Tuesday, October 19, 2004

Kinda like the Michael Moore of the music world.

  • Petra Haden & Bill Frisell "I Believe (When I Fall in Love It Will Be Forever)" (Stevie Wonder cover)
    I've been meaning to post some Petra since Fluxblog posted about her unreleased acappella version of The Who Sell Out. (!!!) I had a brief obsession with that dog. in my early twenties and loved me some Rentals shortly thereafter. I love that sweet-voiced girl twee crap. You know, songs that remind you of breaking up with your teenage boyfriend at summer camp and then going out with your best friend to wallow in self pity over a chocolate sundae? Or songs whose lyrical basis is seeing a cute guy at a show? That kinda shit.

    I'm not sure if Petra's jazz connections (her dad's Charlie Haden, you know) were at all involved in the Frisell collaboration, and quite sadly, I'm too lazy even to do a quick Google search to find out, so look into that on your own if you want to know. Heh. Sorry.

    Anyhow, their Petra Haden & Bill Frisell album is available as a Canadian import and is chock-full of sweet little covers of very diverse songs like the Foo Fighters' "Floaty," Tom Waits' "I Don't Wanna Grow Up," Coldplay's "Yellow" and songwriter Henry Mancini's "Moon River," among others. Check it out.

    Oh, and this Stevie Wonder song, while very pretty and uplifting, always reminds me of working music retail when the soundtrack to High Fidelity was released and hearing it constantly and wondering why everyone seemed to love that movie (or book, even) so damned much. And that it was filmed in Chicago only annoyed me more. I swear to God, I was walking in Wicker Park one day last year and overheard some yuppie girl excitedly tell her out-of-town friend, "High Fidelity was filmed right around here. You could be walking where JOHN CUSACK WALKED!!!" and go on to giggle maniacally as I looked on, cynically nonplused.

  • Marianne Faithfull "What Have They Done to the Rain?" (Malvina Reynolds cover)
    This folk staple has been covered by Joan Baez and Melanie and The Searchers and The Seekers (Searches and Seekers? '60s folk combos were really hunting for truth and solutions to the world's ills, weren't they?) and probably many others.

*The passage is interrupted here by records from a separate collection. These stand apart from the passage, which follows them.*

-- ==== Sys2Proof/Config.lean ====
section
/-!
DEFINITION. What the spec leaves open or fixes outside itself, as uninterpreted constants: nothing in Lean can
evaluate one of them or prove a value of it, so a statement about the model holds whatever they are.
-/
namespace Sys2Proof.Config

/-- A value the spec calls undefined or does not state. Applied to the counter `State.fresh`, which every use
advances, so that two uses need not agree. DESIGN CHOICE, log entry 3. -/
opaque freeWord : Nat → Word

/-- The byte that one use of a free block value holds at an offset. DESIGN CHOICE, log entry 3. -/
opaque freeByte : Nat → Nat → Byte

/-- The effect records 0 to 127, CONST with contents fixed by the device (R385 and the object table of
0x8380 + e). DESIGN CHOICE, log entry 5. -/
opaque effectByte (record offset : Nat) : Byte

/-- Values of objects that the manual does not give (R62): STEPPING, SERIAL, firmware versions, default MAC addresses,
the device public key, the performance catalogue. Applied to the object's key. DESIGN CHOICE, log entry 6. -/
opaque identityWord (key : Nat) : Word

/-- As `identityWord`, for the block objects of that kind. DESIGN CHOICE, log entry 6. -/
opaque identityByte (key offset : Nat) : Byte

/-- The content of PerfCatalogue (R434): the events of each block, which the manual does not list. DESIGN CHOICE, log entry 38. -/
opaque perfCatalogue : List Byte

/-- The direction of the encoders of R392, which the manual does not give: true if COUNT rises when A leads B.
DESIGN CHOICE, log entry 19. -/
opaque quadForward : Bool

/-- The ROM voices of the chime (R414): the number of samples of a voice at a mixing rate, and each of them.
DESIGN CHOICE, log entry 21. -/
opaque chimeLength (voice rate : Nat) : Nat
opaque chimeSample (voice rate n : Nat) : Int

/-- The bytes of a record of the planner trace and of the memory request trace (R441, SOURCE 3 and 5), whose form the manual
does not give. DESIGN CHOICE, log entry 112. -/
opaque traceRecord (n : Nat) : List Byte

/-- The internal address of Chamois audio ring `ring` on a node (R405), which the manual does not give. DESIGN CHOICE, log
entry 21. -/
opaque audioRing (ring : Nat) : Nat

/-- The keyed hash of R345 that a FLOW value is: of the key drawn from the RNG, the initiator and the partition or page.
DEDUCED, log entry 22. -/
opaque flowHash (key initiator what : Nat) : Nat

/-- A ray in the object space of an instance (R249): binary32 word `i` of its origin and direction, from the 12 words of the
object-to-world transform and the six of the ray. The manual does not give the arithmetic. DESIGN CHOICE, log entry 101. -/
opaque objectRay (transform ray : List Nat) (i : Nat) : Nat

end Sys2Proof.Config
end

Most importantly to me, though, is that the Lili Taylor character in Dogfight sings a very tentative rendition to the lovable asshole as played by River Phoenix, thus inspiring me to hunt out every version I could find, original or otherwise. And because I caught a Marianne Faithfull concert last night on Trio, it's her version I chose to share with you today. And, yes, almost all of my decisions are based on things I see on TV.

  • The Ataris "A New England (Live)" (Billy Bragg cover)
    Speaking of TV ruling my decisions, in the most recent episode of The Surreal Life (which lives up to its name more this season than ever), former American Idol wannabe Ryan Starr whines about singing a pop single penned by Jordan Knight because it's not the kind of music she's into, and if it gets played on the radio (shah, right!) her fans (?????) will think she's "selling out." Um. Did her publicist not inform her that she's the lowest rent "celebrity" on The Surreal Life and that being a part of this show is, indeed, a greater form of selling out than singing some crappy song? Apparently so. Aaaaaanyhoooooo, while our fair Ryan is crying and pleading her case (and eventually totally giving in, by the way), she happens to be wearing an Ataris shirt. And that reminded me that I had this live acoustic cover of Billy Bragg's fantastic song, which—for a version by your standard pop-punk act that only knows three to five chords—isn't really half bad. Much better than their god-awful cover of "Boys of Summer," by far. "A Black Flag sticker on a Cadillac"? Whatever you say, kids.

  • Dr. Ammondt "Quate, Crepa, Rota (Shake, Rattle, and Roll)" (Big Joe Turner/Bill Haley/Whoever cover)
    To help cope with his divorce in the late '80s, Dr. Jukka Ammondt, a 50-something Finnish ethnomusicologist, decided start recording Finnish tangos. Who knew such a thing existed? Subsequently, he paired his love of '50s rock 'n' roll with his love of dead languages, bringing us a Latin Elvis tribute as well as Rocking in Latin, from whence this track comes. His most recent effort features three songs sung in Sumerian. Ah, academia!

    On his site, he acknowledges:

    Despite that my singing career is at the same time an intellectual joke, I have also a serious message to the people: "Don't stop, find always new ways to break the borders- your own and the others." I think that's the most important thing in the creativity.

    Damn. Just when I wanted to kinda mock him, he acknowledges his "intellectual joke" and gets all positive and inspirational on me. This album cover is still fair game though, yes?